Modèle:GwenanJMD-803

Un article de GrandTerrier.

Jump to: navigation, search
Image:Insertion.gif (edit)

Et cela, aussi, parce que cette fameuse société dite régionaliste de la Bretagne a demandé pour son concours annuel [1] , avec beaucoup d'autres écrits bretons, un écrit donnant les meilleurs moyens d'élever les abeilles. Je vais leur en donner un, quoique cela soit bien difficile. Écrire un traité scientifique et artistique dans une vieille langue barbare comme le breton, c'est presque impossible, puisque les choses principales vous manquent : les mots. Dante se plaignait, en écrivant sa fameuse Divina Comedia, de ne pouvoir s'exprimer comme il aurait voulu, et comme le sujet demandait, dans une langue encore au berceau : « lingua chi chimai mama a babo » (langue qui appelle mère et père). Notre vieille langue bretonne, une des plus vieilles peut-être, est cependant encore au berceau, et dans lequel elle mourra sans doute. [...]

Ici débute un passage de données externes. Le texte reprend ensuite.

/-- The scope a tensor lies in as a step reaches it, the reduction list being the one the step binds (R491, R321). A tensor no rule places lies in the job's scope. -/
def Job.scope (j : Job) (step t : Nat) : Scope :=
  let list := match j.step? step with | some x => x.entry 0x2340 1 | none => j.entry 0x2340 1
  match j.tensor? t with
  | some w => match tRecScope w with | 1 => .step | 2 => .workItem | _ => .job
  | none =>
    let sampled := match sampleOf j.programs with
      | some d => within (d.f 271 240) (d.f 271 240 + 3) t || within (d.f 303 272) (d.f 303 272 + 2) t
      | none => false
    if (j.param? t).isSome then .job
    else if j.resultTensors.contains t then .step
    else if sampled || (j.stages.any fun w => sRecFwd w == some t || sRecBwd w == some t)
        || (reductions list.toBytes).any (fun w => redKind w == 1 && redTensor w == t) then .workItem
    else .job

/-- The directory key of a tensor tile as a work item reaches it (R258, R491). -/
def Job.tensorKey (j : Job) (t step mb piece row col : Nat) : TileKey :=
  let sc := j.scope step t
  { space := .tensor, id := t, edition := 0, slot := j.slot, scope := sc, step := if sc = .job then 0 else step,
    mb := if sc = .workItem then mb else 0, piece := if sc = .workItem then piece else 0, row := row, col := col }

/-- The key of a tile of the job's scope in another space (R258). -/
def spaceKey (space : Space) (slot id edition row col : Nat) : TileKey :=
  { space := space, id := id, edition := edition, slot := slot, scope := .job, step := 0, mb := 0, piece := 0, row := row, col := col }

/-- The edition whose copy of a page an edition reads (R134). -/
def Table.owner (t : Table) (ed page : Nat) : Nat :=
  ((t.replaced.filter fun p => p.2 == page && decide (p.1 ≤ ed)).map (·.1)).foldl max 1

/-! ### Space -/

def mib : Nat := 2 ^ 20
def gib : Nat := 2 ^ 30

/-- Bytes of the shelf and pinned regions (Table 13-1). -/
def State.shelfRegion (s : State) : Nat := sum (s.jobs.map (·.shelfCap)) * mib
def State.pinnedRegion (s : State) : Nat := s.num 0x3100 1 * mib

/-- The pool's capacity (Table 13-1, R254). -/
def State.poolCapacity (s : State) : Nat := 768 * gib - s.tiers.nearRetired - s.shelfRegion - s.pinnedRegion

/-- The far general region's capacity: the far tier less the recovery region, twice the retention budget and the buddy Deposit space. -/
def State.farCapacity (s : State) : Nat := 1536 * gib - s.tiers.farRetired - (2 * s.num 0x7120 4 + s.num 0x7100 1) * gib

/-- Bytes of one step's ledgers in a tier (R106): 16 bytes an element, in rows of its own ledgers and in those staged for other positions (R111). -/
def StepRec.ledgerBytes (x : StepRec) (near : Bool) : Nat :=
  sum (x.ledgers.map fun l => sum (l.rows.map fun r => if r.near = near then 16 * r.elems.length else 0))
    + sum (x.staged.map fun g => if g.near = near then 16 * g.elems.length else 0)

/-- Bytes of a job's ledgers in a tier (R106). -/
def Job.ledgerBytes (j : Job) (near : Bool) : Nat := sum (j.steps.map fun x => x.ledgerBytes near)

/-- Bytes of all ledgers in a tier (R106). -/
def State.ledgerBytes (s : State) (near : Bool) : Nat := sum (s.jobs.map fun j => j.ledgerBytes near)

/-- Bytes of a stored row with its meta granule. -/
def RowData.bytes (r : RowData) : Nat := 32 + r.elems.length * (classType r.cls).bits / 8 + 4 * (r.m.length + r.v.length)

Enfin, quoiqu'il en soit, je me suis mis à écrire, en breton, ce petit traité d'apiculture, mais comme les curés en leurs sermons, je suis bien obligé d'employer beaucoup de mots français, et même de mots latins, puisque apiculture vient du latin apis (abeille) et cultor (laboureur). Et toutes les matières dont les abeilles ont besoin pour la fabrication des petits vers, et toutes les transformations que ces vers subissent pour devenir abeilles, sont toutes désignées par des mots latins ou des mots grecs. Il est vrai que les régionalistes, non bretonnants, ont dit dans leur programme en s'adressant aux poètes et autres écrivains, qu'ils devront dans leurs poèmes et dans leur prose, s'efforcer de mettre leur peine (o foan), d'enrichir la langue bretonne et de relever l'esprit des Bretons. Cela est for bien. Enrichir la langue est chose facile, je l'enrichis joliment et forcément dans mon petit traité apicole. Pour quant à relever l'esprit des Bretons, c'est une autre question, une question anatomique et anthropologique. Oui, si ces régionalistes non bretonnants donnent le premier prix à celui qui aura le plus enrichi le breton, je suis persuadé qu'il me reviendrait, en même temps que le prix d'apiculture, car je ne connais dans la Bretagne bretonnante le moindre petit apiculteur.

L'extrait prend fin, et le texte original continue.